The future of work
Digitization, automation, and networked communications are increasingly shaping societies, labour markets, and employment opportunities around the world. Ongoing changes in digital communications and computing affect the nature of work and are poised to have long lasting impacts on marginalized populations.
Technological innovation is providing important economic opportunities in the global South. The digitization of work is enabling job seekers to enter new labour markets, often in wealthier countries, that were previously inaccessible due to barriers in labour migration and high communication costs. This mobility of virtual labour has the potential to raise incomes and move people into the formal economy by freeing workers from geographical constraints and matching individual skill sets to online opportunities.
However, technological innovations are also disrupting social and economic institutions that have been developed to support labourers and workers’ rights. Online work is eroding labour protection standards and rights, and could unleash a global race to the bottom in wages. Moreover, the increasing automation of many industries may wipe out entire labour markets and send millions into unemployment.
Employment, which has served as a key organizing principle for society since the industrial revolution, contributes towards a person’s sense of belonging. Social groups with shared career expectations and societal norms coalesce around these shared experiences. For instance, promoting equal employment opportunities has become an important component of economic and social inclusion programs for women, cultural minorities, and youth.
A solid evidence base is needed to ensure appropriate policy and social responses to the many challenges raised by new modes of working. Research on educational innovations and skills building will also be vital to ensure that capacity exists to take advantage of new kinds of work.
Building on a body of existing work, IDRC’s Networked Economies program is currently planning a large scale global research network to improve understanding of how digitization and automation are impacting labour markets and people in developing countries.

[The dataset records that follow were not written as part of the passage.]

/-! ### writeOut -/

@[simp] theorem writeOut_status (t : List Byte) : (writeOut t s).status = s.status := (rfl)
@[simp] theorem writeOut_ie (t : List Byte) : (writeOut t s).ie = s.ie := (rfl)
@[simp] theorem writeOut_stepSize (t : List Byte) : (writeOut t s).stepSize = s.stepSize := (rfl)
@[simp] theorem writeOut_tol (t : List Byte) : (writeOut t s).tol = s.tol := (rfl)
@[simp] theorem writeOut_randLen (t : List Byte) : (writeOut t s).randLen = s.randLen := (rfl)
@[simp] theorem writeOut_secretLen (t : List Byte) : (writeOut t s).secretLen = s.secretLen := (rfl)
@[simp] theorem writeOut_secret (t : List Byte) : (writeOut t s).secret = s.secret := (rfl)
@[simp] theorem writeOut_inLen (t : List Byte) : (writeOut t s).inLen = s.inLen := (rfl)
@[simp] theorem writeOut_inBuf (t : List Byte) : (writeOut t s).inBuf = s.inBuf := (rfl)
@[simp] theorem writeOut_outLen (t : List Byte) : (writeOut t s).outLen = BitVec.ofNat 7 t.length := (rfl)
@[simp] theorem writeOut_outBuf (t : List Byte) : (writeOut t s).outBuf = fillBuf 64 t := (rfl)
@[simp] theorem writeOut_counter (t : List Byte) : (writeOut t s).counter = s.counter := (rfl)
@[simp] theorem writeOut_ctrbLen (t : List Byte) : (writeOut t s).ctrbLen = s.ctrbLen := (rfl)
@[simp] theorem writeOut_ctrb (t : List Byte) : (writeOut t s).ctrb = s.ctrb := (rfl)
@[simp] theorem writeOut_stepReg (t : List Byte) : (writeOut t s).stepReg = s.stepReg := (rfl)
@[simp] theorem writeOut_stepUsed (t : List Byte) : (writeOut t s).stepUsed = s.stepUsed := (rfl)
@[simp] theorem writeOut_digest (t : List Byte) : (writeOut t s).digest = s.digest := (rfl)
@[simp] theorem writeOut_truncVal (t : List Byte) : (writeOut t s).truncVal = s.truncVal := (rfl)
@[simp] theorem writeOut_codeVal (t : List Byte) : (writeOut t s).codeVal = s.codeVal := (rfl)
@[simp] theorem writeOut_code (t : List Byte) : (writeOut t s).code = s.code := (rfl)
@[simp] theorem writeOut_codeInLen (t : List Byte) : (writeOut t s).codeInLen = s.codeInLen := (rfl)
@[simp] theorem writeOut_codeIn (t : List Byte) : (writeOut t s).codeIn = s.codeIn := (rfl)
@[simp] theorem writeOut_pend (t : List Byte) : (writeOut t s).pend = s.pend := (rfl)
@[simp] theorem writeOut_tlast (t : List Byte) : (writeOut t s).tlast = s.tlast := (rfl)
@[simp] theorem writeOut_tlastValid (t : List Byte) : (writeOut t s).tlastValid = s.tlastValid := (rfl)
@[simp] theorem writeOut_resetPin (t : List Byte) : (writeOut t s).resetPin = s.resetPin := (rfl)
@[simp] theorem writeOut_schedule (t : List Byte) : (writeOut t s).schedule = s.schedule := (rfl)
@[simp] theorem writeOut_lastResp (t : List Byte) : (writeOut t s).lastResp = s.lastResp := (rfl)
@[simp] theorem writeOut_timePort (t : List Byte) : (writeOut t s).timePort = s.timePort := (rfl)
@[simp] theorem writeOut_timeDraws (t : List Byte) : (writeOut t s).timeDraws = s.timeDraws := (rfl)
@[simp] theorem writeOut_entropyPort (t : List Byte) : (writeOut t s).entropyPort = s.entropyPort := (rfl)
@[simp] theorem writeOut_entropyDraws (t : List Byte) : (writeOut t s).entropyDraws = s.entropyDraws := (rfl)

/-! ### setLocked -/

@[simp] theorem setLocked_status : (setLocked s).status = { s.status with locked := true } := (rfl)
@[simp] theorem setLocked_ie : (setLocked s).ie = s.ie := (rfl)
@[simp] theorem setLocked_stepSize : (setLocked s).stepSize = s.stepSize := (rfl)
@[simp] theorem setLocked_tol : (setLocked s).tol = s.tol := (rfl)
@[simp] theorem setLocked_randLen : (setLocked s).randLen = s.randLen := (rfl)
@[simp] theorem setLocked_secretLen : (setLocked s).secretLen = s.secretLen := (rfl)
@[simp] theorem setLocked_secret : (setLocked s).secret = s.secret := (rfl)
@[simp] theorem setLocked_inLen : (setLocked s).inLen = s.inLen := (rfl)
@[simp] theorem setLocked_inBuf : (setLocked s).inBuf = s.inBuf := (rfl)
@[simp] theorem setLocked_outLen : (setLocked s).outLen = s.outLen := (rfl)
@[simp] theorem setLocked_outBuf : (setLocked s).outBuf = s.outBuf := (rfl)
@[simp] theorem setLocked_counter : (setLocked s).counter = s.counter := (rfl)
@[simp] theorem setLocked_ctrbLen : (setLocked s).ctrbLen = s.ctrbLen := (rfl)
@[simp] theorem setLocked_ctrb : (setLocked s).ctrb = s.ctrb := (rfl)
@[simp] theorem setLocked_stepReg : (setLocked s).stepReg = s.stepReg := (rfl)
@[simp] theorem setLocked_stepUsed : (setLocked s).stepUsed = s.stepUsed := (rfl)
@[simp] theorem setLocked_digest : (setLocked s).digest = s.digest := (rfl)
@[simp] theorem setLocked_truncVal : (setLocked s).truncVal = s.truncVal := (rfl)
@[simp] theorem setLocked_codeVal : (setLocked s).codeVal = s.codeVal := (rfl)
@[simp] theorem setLocked_code : (setLocked s).code = s.code := (rfl)
@[simp] theorem setLocked_codeInLen : (setLocked s).codeInLen = s.codeInLen := (rfl)
@[simp] theorem setLocked_codeIn : (setLocked s).codeIn = s.codeIn := (rfl)
@[simp] theorem setLocked_pend : (setLocked s).pend = s.pend := (rfl)
@[simp] theorem setLocked_tlast : (setLocked s).tlast = s.tlast := (rfl)
@[simp] theorem setLocked_tlastValid : (setLocked s).tlastValid = s.tlastValid := (rfl)
@[simp] theorem setLocked_resetPin : (setLocked s).resetPin = s.resetPin := (rfl)
@[simp] theorem setLocked_schedule : (setLocked s).schedule = s.schedule := (rfl)
@[simp] theorem setLocked_lastResp : (setLocked s).lastResp = s.lastResp := (rfl)
@[simp] theorem setLocked_timePort : (setLocked s).timePort = s.timePort := (rfl)
@[simp] theorem setLocked_timeDraws : (setLocked s).timeDraws = s.timeDraws := (rfl)
@[simp] theorem setLocked_entropyPort : (setLocked s).entropyPort = s.entropyPort := (rfl)
@[simp] theorem setLocked_entropyDraws : (setLocked s).entropyDraws = s.entropyDraws := (rfl)

/-! ### writeSecret -/

@[simp] theorem writeSecret_status (t : List Byte) : (writeSecret t s).status = s.status := (rfl)
@[simp] theorem writeSecret_ie (t : List Byte) : (writeSecret t s).ie = s.ie := (rfl)
@[simp] theorem writeSecret_stepSize (t : List Byte) : (writeSecret t s).stepSize = s.stepSize := (rfl)
@[simp] theorem writeSecret_tol (t : List Byte) : (writeSecret t s).tol = s.tol := (rfl)
@[simp] theorem writeSecret_randLen (t : List Byte) : (writeSecret t s).randLen = s.randLen := (rfl)
@[simp] theorem writeSecret_secretLen (t : List Byte) : (writeSecret t s).secretLen = BitVec.ofNat 7 t.length := (rfl)
@[simp] theorem writeSecret_secret (t : List Byte) : (writeSecret t s).secret = fillBuf 64 t := (rfl)
@[simp] theorem writeSecret_inLen (t : List Byte) : (writeSecret t s).inLen = s.inLen := (rfl)
@[simp] theorem writeSecret_inBuf (t : List Byte) : (writeSecret t s).inBuf = s.inBuf := (rfl)
@[simp] theorem writeSecret_outLen (t : List Byte) : (writeSecret t s).outLen = s.outLen := (rfl)
@[simp] theorem writeSecret_outBuf (t : List Byte) : (writeSecret t s).outBuf = s.outBuf := (rfl)
@[simp] theorem writeSecret_counter (t : List Byte) : (writeSecret t s).counter = s.counter := (rfl)
@[simp] theorem writeSecret_ctrbLen (t : List Byte) : (writeSecret t s).ctrbLen = s.ctrbLen := (rfl)
@[simp] theorem writeSecret_ctrb (t : List Byte) : (writeSecret t s).ctrb = s.ctrb := (rfl)
@[simp] theorem writeSecret_stepReg (t : List Byte) : (writeSecret t s).stepReg = s.stepReg := (rfl)
@[simp] theorem writeSecret_stepUsed (t : List Byte) : (writeSecret t s).stepUsed = s.stepUsed := (rfl)
@[simp] theorem writeSecret_digest (t : List Byte) : (writeSecret t s).digest = s.digest := (rfl)
@[simp] theorem writeSecret_truncVal (t : List Byte) : (writeSecret t s).truncVal = s.truncVal := (rfl)
@[simp] theorem writeSecret_codeVal (t : List Byte) : (writeSecret t s).codeVal = s.codeVal := (rfl)
@[simp] theorem writeSecret_code (t : List Byte) : (writeSecret t s).code = s.code := (rfl)
@[simp] theorem writeSecret_codeInLen (t : List Byte) : (writeSecret t s).codeInLen = s.codeInLen := (rfl)
@[simp] theorem writeSecret_codeIn (t : List Byte) : (writeSecret t s).codeIn = s.codeIn := (rfl)
@[simp] theorem writeSecret_pend (t : List Byte) : (writeSecret t s).pend = s.pend := (rfl)
@[simp] theorem writeSecret_tlast (t : List Byte) : (writeSecret t s).tlast = s.tlast := (rfl)
@[simp] theorem writeSecret_tlastValid (t : List Byte) : (writeSecret t s).tlastValid = s.tlastValid := (rfl)
@[simp] theorem writeSecret_resetPin (t : List Byte) : (writeSecret t s).resetPin = s.resetPin := (rfl)
@[simp] theorem writeSecret_schedule (t : List Byte) : (writeSecret t s).schedule = s.schedule := (rfl)
@[simp] theorem writeSecret_lastResp (t : List Byte) : (writeSecret t s).lastResp = s.lastResp := (rfl)
@[simp] theorem writeSecret_timePort (t : List Byte) : (writeSecret t s).timePort = s.timePort := (rfl)
@[simp] theorem writeSecret_timeDraws (t : List Byte) : (writeSecret t s).timeDraws = s.timeDraws := (rfl)
@[simp] theorem writeSecret_entropyPort (t : List Byte) : (writeSecret t s).entropyPort = s.entropyPort := (rfl)
@[simp] theorem writeSecret_entropyDraws (t : List Byte) : (writeSecret t s).entropyDraws = s.entropyDraws := (rfl)

/-! ### writeCounterBytes -/

@[simp] theorem writeCounterBytes_status (b : Vector Byte 8) : (writeCounterBytes b s).status = s.status := (rfl)
@[simp] theorem writeCounterBytes_ie (b : Vector Byte 8) : (writeCounterBytes b s).ie = s.ie := (rfl)
@[simp] theorem writeCounterBytes_stepSize (b : Vector Byte 8) : (writeCounterBytes b s).stepSize = s.stepSize := (rfl)
@[simp] theorem writeCounterBytes_tol (b : Vector Byte 8) : (writeCounterBytes b s).tol = s.tol := (rfl)
@[simp] theorem writeCounterBytes_randLen (b : Vector Byte 8) : (writeCounterBytes b s).randLen = s.randLen := (rfl)
@[simp] theorem writeCounterBytes_secretLen (b : Vector Byte 8) : (writeCounterBytes b s).secretLen = s.secretLen := (rfl)
@[simp] theorem writeCounterBytes_secret (b : Vector Byte 8) : (writeCounterBytes b s).secret = s.secret := (rfl)
@[simp] theorem writeCounterBytes_inLen (b : Vector Byte 8) : (writeCounterBytes b s).inLen = s.inLen := (rfl)
@[simp] theorem writeCounterBytes_inBuf (b : Vector Byte 8) : (writeCounterBytes b s).inBuf = s.inBuf := (rfl)
@[simp] theorem writeCounterBytes_outLen (b : Vector Byte 8) : (writeCounterBytes b s).outLen = s.outLen := (rfl)
@[simp] theorem writeCounterBytes_outBuf (b : Vector Byte 8) : (writeCounterBytes b s).outBuf = s.outBuf := (rfl)
@[simp] theorem writeCounterBytes_counter (b : Vector Byte 8) : (writeCounterBytes b s).counter = s.counter := (rfl)
@[simp] theorem writeCounterBytes_ctrbLen (b : Vector Byte 8) : (writeCounterBytes b s).ctrbLen = 8#4 := (rfl)
@[simp] theorem writeCounterBytes_ctrb (b : Vector Byte 8) : (writeCounterBytes b s).ctrb = b := (rfl)
@[simp] theorem writeCounterBytes_stepReg (b : Vector Byte 8) : (writeCounterBytes b s).stepReg = s.stepReg := (rfl)
@[simp] theorem writeCounterBytes_stepUsed (b : Vector Byte 8) : (writeCounterBytes b s).stepUsed = s.stepUsed := (rfl)
@[simp] theorem writeCounterBytes_digest (b : Vector Byte 8) : (writeCounterBytes b s).digest = s.digest := (rfl)
@[simp] theorem writeCounterBytes_truncVal (b : Vector Byte 8) : (writeCounterBytes b s).truncVal = s.truncVal := (rfl)
@[simp] theorem writeCounterBytes_codeVal (b : Vector Byte 8) : (writeCounterBytes b s).codeVal = s.codeVal := (rfl)
@[simp] theorem writeCounterBytes_code (b : Vector Byte 8) : (writeCounterBytes b s).code = s.code := (rfl)
@[simp] theorem writeCounterBytes_codeInLen (b : Vector Byte 8) : (writeCounterBytes b s).codeInLen = s.codeInLen := (rfl)
@[simp] theorem writeCounterBytes_codeIn (b : Vector Byte 8) : (writeCounterBytes b s).codeIn = s.codeIn := (rfl)
@[simp] theorem writeCounterBytes_pend (b : Vector Byte 8) : (writeCounterBytes b s).pend = s.pend := (rfl)
@[simp] theorem writeCounterBytes_tlast (b : Vector Byte 8) : (writeCounterBytes b s).tlast = s.tlast := (rfl)
@[simp] theorem writeCounterBytes_tlastValid (b : Vector Byte 8) : (writeCounterBytes b s).tlastValid = s.tlastValid := (rfl)
@[simp] theorem writeCounterBytes_resetPin (b : Vector Byte 8) : (writeCounterBytes b s).resetPin = s.resetPin := (rfl)
@[simp] theorem writeCounterBytes_schedule (b : Vector Byte 8) : (writeCounterBytes b s).schedule = s.schedule := (rfl)
@[simp] theorem writeCounterBytes_lastResp (b : Vector Byte 8) : (writeCounterBytes b s).lastResp = s.lastResp := (rfl)
@[simp] theorem writeCounterBytes_timePort (b : Vector Byte 8) : (writeCounterBytes b s).timePort = s.timePort := (rfl)
@[simp] theorem writeCounterBytes_timeDraws (b : Vector Byte 8) : (writeCounterBytes b s).timeDraws = s.timeDraws := (rfl)
@[simp] theorem writeCounterBytes_entropyPort (b : Vector Byte 8) : (writeCounterBytes b s).entropyPort = s.entropyPort := (rfl)
@[simp] theorem writeCounterBytes_entropyDraws (b : Vector Byte 8) : (writeCounterBytes b s).entropyDraws = s.entropyDraws := (rfl)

A number of existing research initiatives supported by the Networked Economies program are already investigating key themes.
Research themes include:
- the sharing economy
- digital learning innovations
- virtual labour rights
- digital platforms
- online governance
- labour discrimination
- gender equity in virtual labour markets
These research initiatives are contributing to an evidence base on the future of work that will support improved policymaking and practices in the global South, with the aim of mitigating the potential harms caused by technologies’ most disruptive tendencies, and empowering marginalized populations to harness the advantages.